AC Microgrids Protection: A Digital Coordinated Adaptive Scheme

A significant challenge for designing a coordinated and effective protection architecture of a microgrid (MG) is the aim of an efficient, reliable, and fast protection scheme for both the grid-connected and islanded modes of operation. To this end, bidirectional power flow, varying short-circuit power, low voltage ride-through (LVRT) capability, and the plug-and-play characteristics of distributed generation units (DGUs), which are key issues in a MG system must be considered; otherwise, a mal-operation of protection devices (PDs) may occur. In this sense, a conventional protection system with a single threshold/setting may not be able to fully protect an MG system. To tackle this challenge, this work presents a comprehensive coordinated adaptive protection scheme for AC MGs that can tune their protection setting according to the system states and the operation mode, and is able to switch the PDs’ setting. In the first step of the proposed adaptive algorithm, an offline setting will be adopted for selective and sensitive fault detection, isolation, and coordination among proposed protective modules. As any change in the system is detected by the proposed algorithm in the online step, a new set of setting for proposed modules will be performed to adapt the settings accordingly.

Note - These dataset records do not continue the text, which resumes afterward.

/-- What each of the 27 commands writes. -/
theorem exec_writes (i : Instr) (s : State) : WritesThenReports i s (exec i s) := by
  cases i with
  | nop => exact .ok .nothing _ _
  | clr => exact .ok (.clear rfl) _ _
  | stat => exact .ok .nothing _ _
  | rdid => exact .ok .nothing _ _
  | fnvInit => exact .ok (.hash _ _ (.inl rfl)) _ _
  | fnvByte b => exact .guarded (.hash _ _ (.inr (.inr ⟨b, rfl⟩))) s.hv _ _ _
  | fnvInt => exact .guarded (.hash _ _ (.inr (.inl rfl))) s.hv _ _ _
  | fnvRd32 => exact .guarded .nothing s.hv _ _ _
  | fnvRd64 => exact .guarded .nothing s.hv _ _ _
  | smLd32 => exact .ok (.z32 _ (.inl rfl)) _ _
  | smLd64 => exact .ok (.z64 _ (.inl rfl)) _ _
  | smLdh32 => exact .guarded (.z32 _ (.inr (.inl rfl))) s.hv _ _ _
  | smLdh64 => exact .guarded (.z64 _ (.inr (.inl rfl))) s.hv _ _ _
  | smNext32 => exact .guarded (.z32 _ (.inr (.inr rfl))) s.z32v _ _ _
  | smNext64 => exact .guarded (.z64 _ (.inr (.inr rfl))) s.z64v _ _ _
  | seed alg => exact .guarded (.core alg _ (.inl rfl) (construct_alg _ _ _ _)) s.hv _ _ _
  | adv => exact exec_single_draw_writes (.inl rfl) s
  | draw => exact exec_single_draw_writes (.inr (.inl rfl)) s
  | int32 => exact exec_single_draw_writes (.inr (.inr rfl)) s
  | double => exact execDouble_writes s
  | cmpTry => exact execCmpTry_writes s
  | snap => exact execSnap_writes s
  | sbRd b => exact execSbRd_writes b s
  | sbClr alg => exact .ok (.buffer _ _ _ (.inr (.inr ⟨alg, rfl⟩))) _ _
  | sbPush => exact execSbPush_writes s
  | restore alg => exact execRestore_writes alg s
  | sbInfo => exact .ok .nothing _ _

/-! ### Each group of registers -/

theorem Writes.keeps_port {i : Instr} {s u : State} (w : Writes i s u) : u.cfg = s.cfg ∧ u.arg = s.arg ∧ u.inbox = s.inbox := by
  cases w <;> exact ⟨rfl, rfl, rfl⟩

/-- Settles O58: the one update of the command leaves every other group of registers, and reporting leaves all. -/
theorem registersAreWrittenOnlyByTheirCommands : Obligations.RegistersAreWrittenOnlyByTheirCommands := by
  intro i s t h
  obtain ⟨u, t', ht, w, rep⟩ := exec_writes i s
  rw [h] at ht
  cases ht
  rw [show t = _ from rep]
  refine ⟨w.keeps_port, ?_⟩
  cases w with
  | nothing => simp [State.alg]
  | clear cmd => simp [cmd]
  | hash a b cmd => simp [cmd, State.alg]
  | z32 z cmd => simp [cmd, State.alg]
  | z64 z cmd => simp [cmd, State.alg]
  | draw c c' cmd core alg => simp [cmd, core, alg, State.alg]
  | core alg c cmd tag =>
    rcases cmd with rfl | rfl
    · simp [State.alg, tag]
    · simp [State.alg, tag]
  | buffer tag len sb cmd => simp [cmd, State.alg]

end Sys2Proof.Machine
end

/-! ## The advance and the zero register (rules R43, R126, R136, R140)

Every update is a chain of steps `x ^^^ x <<< k`, `x ^^^ x >>> k` and rotations, each of which gives zero for zero only. -/

section
namespace Sys2Proof.Machine

/-! ### The steps of the updates

Simplification turns `x ^^^ y = 0` into `x = y`, so the first two are about a word that is its own shift. -/

@[simp] theorem eq_shiftLeft_self_iff {n : Nat} (x : BitVec n) (k : Nat) (hk : 0 < k) : x = x <<< k ↔ x = 0#n := by
  refine ⟨fun fixed => ?_, fun h => by simp [h]⟩
  refine BitVec.eq_of_getLsbD_eq fun i hi => ?_
  rw [BitVec.getLsbD_zero]
  induction i using Nat.strongRecOn with
  | ind i ih =>
    rw [fixed, BitVec.getLsbD_shiftLeft]
    by_cases hik : i < k
    · simp [hik]
    · rw [ih (i - k) (by omega) (by omega), Bool.and_false]

@[simp] theorem eq_shiftRight_self_iff {n : Nat} (x : BitVec n) (k : Nat) (hk : 0 < k) : x = x >>> k ↔ x = 0#n := by
  refine ⟨fun h => ?_, fun h => by simp [h]⟩
  have fixed : x.toNat = x.toNat / 2 ^ k := by
    rw [← Nat.shiftRight_eq_div_pow, ← BitVec.toNat_ushiftRight, ← h]
  by_contra hx
  have positive : 0 < x.toNat := Nat.pos_of_ne_zero fun h0 => hx (BitVec.eq_of_toNat_eq h0)
  have := Nat.div_lt_self positive (Nat.one_lt_two_pow hk.ne')
  omega

theorem shiftLeft_or_shiftRight_eq_zero {n : Nat} (x : BitVec n) (k : Nat) (hk : k ≤ n) :
    x <<< k ||| x >>> (n - k) = 0#n ↔ x = 0#n := by
  refine ⟨fun h => ?_, fun h => by simp [h]⟩
  obtain ⟨left, right⟩ := BitVec.or_eq_zero_iff.1 h
  refine BitVec.eq_of_getLsbD_eq fun i hi => ?_
  by_cases hik : i < n - k
  · have := congrArg (·.getLsbD (i + k)) left
    simpa [show i + k < n by omega, BitVec.getLsbD_eq_getElem hi] using this
  · have := congrArg (·.getLsbD (i - (n - k))) right
    simpa only [BitVec.getLsbD_ushiftRight, BitVec.getLsbD_zero, show n - k + (i - (n - k)) = i by omega] using this

@[simp] theorem rotl32_eq_zero (x : Word32) (k : Nat) (hk : k ≤ 32) : rotl32 x k = 0#32 ↔ x = 0#32 :=
  shiftLeft_or_shiftRight_eq_zero x k hk

@[simp] theorem rotl64_eq_zero (x : Word64) (k : Nat) (hk : k ≤ 64) : rotl64 x k = 0#64 ↔ x = 0#64 :=
  shiftLeft_or_shiftRight_eq_zero x k hk

/-! ### The cores of a few words -/

theorem registerZero_advXs128 (c : Xs128) :
    registerZero (.w32 (.xs128 (advXs128 c).1)) = registerZero (.w32 (.xs128 c)) := by
  obtain ⟨x, y, z, w⟩ := c
  rw [Bool.eq_iff_iff]
  simp only [registerZero, advXs128, Bool.and_eq_true, beq_iff_eq]
  constructor
  · rintro ⟨⟨⟨rfl, rfl⟩, rfl⟩, hx⟩
    simpa using hx
  · rintro ⟨⟨⟨rfl, rfl⟩, rfl⟩, rfl⟩
    simp

theorem registerZero_advXorwow (c : Xorwow) :
    registerZero (.w32 (.xorwow (advXorwow c).1)) = registerZero (.w32 (.xorwow c)) := by
  obtain ⟨x, y, z, w, v, d⟩ := c
  rw [Bool.eq_iff_iff]
  simp only [registerZero, advXorwow, Bool.and_eq_true, beq_iff_eq]
  constructor
  · rintro ⟨⟨⟨⟨rfl, rfl⟩, rfl⟩, rfl⟩, hx⟩
    simpa using hx
  · rintro ⟨⟨⟨⟨rfl, rfl⟩, rfl⟩, rfl⟩, rfl⟩
    simp

/-- The update of the xoshiro cores gives zero for zero only: read backwards, `s3 = s1`, `s0 = 0`, `s2 = s1`, `s1 = 0`
(R136). -/
theorem xo128Update_eq_zero (c : Xo128) : xo128Update c = ⟨0, 0, 0, 0⟩ ↔ c = ⟨0, 0, 0, 0⟩ := by
  obtain ⟨s0, s1, s2, s3⟩ := c
  simp only [xo128Update, Xo128.mk.injEq]
  constructor
  · rintro ⟨h0, h1, h2, h3⟩
    have h31 : s3 = s1 := by simpa using h3
    subst h31
    have h00 : s0 = 0 := by simpa using h0
    subst h00
    have h21 : s3 = s2 := by simpa using h1
    subst h21
    have h30 : s3 = 0 := by simpa using h2
    exact ⟨rfl, h30, h30, h30⟩
  · rintro ⟨rfl, rfl, rfl, rfl⟩
    simp

theorem registerZero_xo128pp (c : Xo128) : registerZero (.w32 (.xo128pp c)) = true ↔ c = ⟨0, 0, 0, 0⟩ := by
  obtain ⟨s0, s1, s2, s3⟩ := c
  simp [registerZero, and_assoc]

theorem registerZero_xo128p (c : Xo128) : registerZero (.w32 (.xo128p c)) = true ↔ c = ⟨0, 0, 0, 0⟩ :=
  registerZero_xo128pp c

theorem registerZero_advXoro128p (abc : XoroAbc) (c : Xoro128) :
    registerZero (.w64 (.xoro128p (advXoro128p abc c).1)) = registerZero (.w64 (.xoro128p c)) := by
  obtain ⟨s0, s1⟩ := c
  rw [Bool.eq_iff_iff]
  simp only [registerZero, advXoro128p, Bool.and_eq_true, beq_iff_eq]
  have widths : (xoroTriple abc).1 ≤ 64 ∧ (xoroTriple abc).2.2 ≤ 64 := by cases abc <;> decide
  constructor
  · rintro ⟨h0, h1⟩
    have hu : s1 = s0 := by simpa [widths.2] using h1
    subst hu
    have h10 : s1 = 0 := by simpa [widths.1] using h0
    exact ⟨h10, h10⟩
  · rintro ⟨rfl, rfl⟩
    simp [widths.1, widths.2]

/-! ### The tables -/

theorem registerZero_xs7 (c : Xs7) : registerZero (.w32 (.xs7 c)) = true ↔ ∀ j, read8 c.X j = 0 := by
  simp only [registerZero, List.all_eq_true, beq_iff_eq, Vector.mem_toList_iff]
  constructor
  · exact fun h j => h _ (Vector.getElem_mem _)
  · intro h x hx
    obtain ⟨k, hk, rfl⟩ := Vector.getElem_of_mem hx
    simpa [read8, Nat.mod_eq_of_lt hk] using h (BitVec.ofNat 3 k)

theorem registerZero_xs4096 (c : Xs4096) : registerZero (.w32 (.xs4096 c)) = true ↔ ∀ j, read128 c.X j = 0 := by
  simp only [registerZero, List.all_eq_true, beq_iff_eq, Vector.mem_toList_iff]
  constructor
  · exact fun h j => h _ (Vector.getElem_mem _)
  · intro h x hx
    obtain ⟨k, hk, rfl⟩ := Vector.getElem_of_mem hx
    simpa [read128, Nat.mod_eq_of_lt hk] using h (BitVec.ofNat 7 k)

/-- A table round that overwrites word `i` with a value that is zero exactly when word `i` was, while the other words are
zero, leaves the table zero exactly when it was. -/
theorem forall_zero_overwritten {n : Nat} {α : Type} [DecidableEq α] (X : α → BitVec n) (i : α) (v : BitVec n)
    (hv : (∀ j, j ≠ i → X j = 0) → (v = 0 ↔ X i = 0)) :
    (∀ j, (if i = j then v else X j) = 0) ↔ ∀ j, X j = 0 := by
  have others (h : ∀ j, (if i = j then v else X j) = 0) (j : α) (hj : j ≠ i) : X j = 0 := by
    simpa [Ne.symm hj] using h j
  constructor
  · intro h j
    by_cases hj : j = i
    · subst hj
      exact (hv (others h)).1 (by simpa using h j)
    · exact others h j hj
  · intro h j
    split
    · exact (hv fun j _ => h j).2 (h i)
    · exact h j

theorem registerZero_advXs7 (c : Xs7) : registerZero (.w32 (.xs7 (advXs7 c).1)) = registerZero (.w32 (.xs7 c)) := by
  rw [Bool.eq_iff_iff, registerZero_xs7, registerZero_xs7]
  simp only [advXs7, read8_write8]
  refine forall_zero_overwritten _ _ _ fun others => ?_
  have tap (k : BitVec 3) (hk : k ≠ 0) : read8 c.X (c.i + k) = 0 := others _ (by simpa using hk)
  rw [tap 1 (by decide), tap 3 (by decide), tap 4 (by decide), tap 7 (by decide)]
  simp

theorem registerZero_advXs4096 (c : Xs4096) :
    registerZero (.w32 (.xs4096 (advXs4096 c).1)) = registerZero (.w32 (.xs4096 c)) := by
  rw [Bool.eq_iff_iff, registerZero_xs4096, registerZero_xs4096]
  simp only [advXs4096, xs4096Round, read128_write128]
  refine forall_zero_overwritten _ _ _ fun others => ?_
  rw [xs4096RoundWord, others (c.i + 34) (by simp)]
  simp [xs4096Mix]

/-- Settles O29, by the update of each core. -/
theorem onlyAZeroRegisterAdvancesToZero : Obligations.OnlyAZeroRegisterAdvancesToZero := by
  intro cfg c
  rcases c with (c | c | c | c | c | c | z) | (c | z)
  · exact registerZero_advXs128 c
  · exact registerZero_advXs7 c
  · exact registerZero_advXs4096 c
  · exact registerZero_advXorwow c
  · rw [Bool.eq_iff_iff, registerZero_xo128pp]
    exact (registerZero_xo128pp _).trans (xo128Update_eq_zero c)
  · rw [Bool.eq_iff_iff, registerZero_xo128p]
    exact (registerZero_xo128p _).trans (xo128Update_eq_zero c)
  · rfl
  · exact registerZero_advXoro128p cfg.xoroAbc c
  · rfl

end Sys2Proof.Machine
end

/-! ## The sticky error (10_state.md rule R34) -/

section
namespace Sys2Proof.Machine

/-! ### The words that decode to a command (30_encoding.md rules R71, R77) -/

/-- A word is made of its four fields (R71). -/
theorem commandWord_fields (c : Word32) (h : c.extractLsb' 8 12 = 0) :
    commandWord (c.extractLsb' 24 8) (c.extractLsb' 20 4) (c.extractLsb' 0 8) = c := by
  rw [commandWord, show (0#12) = c.extractLsb' 8 12 from h.symm,
    BitVec.extractLsb'_append_extractLsb'_eq_extractLsb' (start₂ := 24) (start₁ := 20) rfl,
    BitVec.extractLsb'_append_extractLsb'_eq_extractLsb' (start₂ := 20) (start₁ := 8) rfl,
    BitVec.extractLsb'_append_extractLsb'_eq_extractLsb' (start₂ := 8) (start₁ := 0) rfl]
  exact BitVec.extractLsb'_eq_self

@[simp] theorem Opcode.instr_plain (cmd i : Instr) (alg : BitVec 4) (imm8 : Byte) :
    (Opcode.plain cmd).instr alg imm8 = .command i ↔ alg = 0 ∧ imm8 = 0 ∧ cmd = i := by
  simp only [Opcode.instr]
  split <;> simp_all

@[simp] theorem Opcode.instr_withAlg (cmd : Alg → Instr) (i : Instr) (alg : BitVec 4) (imm8 : Byte) :
    (Opcode.withAlg cmd).instr alg imm8 = .command i ↔ imm8 = 0 ∧ ∃ a, Alg.ofCode alg = some a ∧ cmd a = i := by
  simp only [Opcode.instr]
  split
  · cases Alg.ofCode alg <;> simp_all
  · simp_all

@[simp] theorem Opcode.instr_withImm (cmd : Byte → Instr) (i : Instr) (alg : BitVec 4) (imm8 : Byte) :
    (Opcode.withImm cmd).instr alg imm8 = .command i ↔ alg = 0 ∧ cmd imm8 = i := by
  simp only [Opcode.instr]
  split <;> simp_all

/-- The opcode of `CLR` is the one that gives it (R76). -/
theorem Opcode.ofByte_clr {op : BitVec 8} {o : Opcode} {alg : BitVec 4} {imm8 : Byte} (ho : Opcode.ofByte op = some o)
    (h : o.instr alg imm8 = .command .clr) : op = 1 ∧ alg = 0 ∧ imm8 = 0 := by
  unfold Opcode.ofByte at ho
  split at ho <;> cases ho <;> simp_all
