-- ==== Sys2Proof/Machine/Core.lean ====
section
/-! DEFINITION. The machine as the host takes it. -/

def Sys2Proof.core : Host.Core :=
  { State := Sys2Proof.Machine.State, Fault := Sys2Proof.Machine.Fault, Refusal := Sys2Proof.Machine.Refusal,
    step := Sys2Proof.Machine.step, reset := Sys2Proof.Machine.State.reset }
end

In this way, a new set of settings are adapted to maintain a fast and reliable operation, which covers selective, sensitive, and adaptive requirements. The pickup current (Ip) and time multiple settings (TMS) of directional over-current relays (DOCR), as well as coordinated time delays for the proposed protection scheme for both of the grid-connected and islanded modes of operation, are calculated offline. Then, an online adaptive protection scheme is proposed to detect different fault types in different locations. The simulation results show that the proposed method provides a coordinated reliable solution, which can detect and isolate fault conditions in a fast, selective and coordinated adaptive pattern.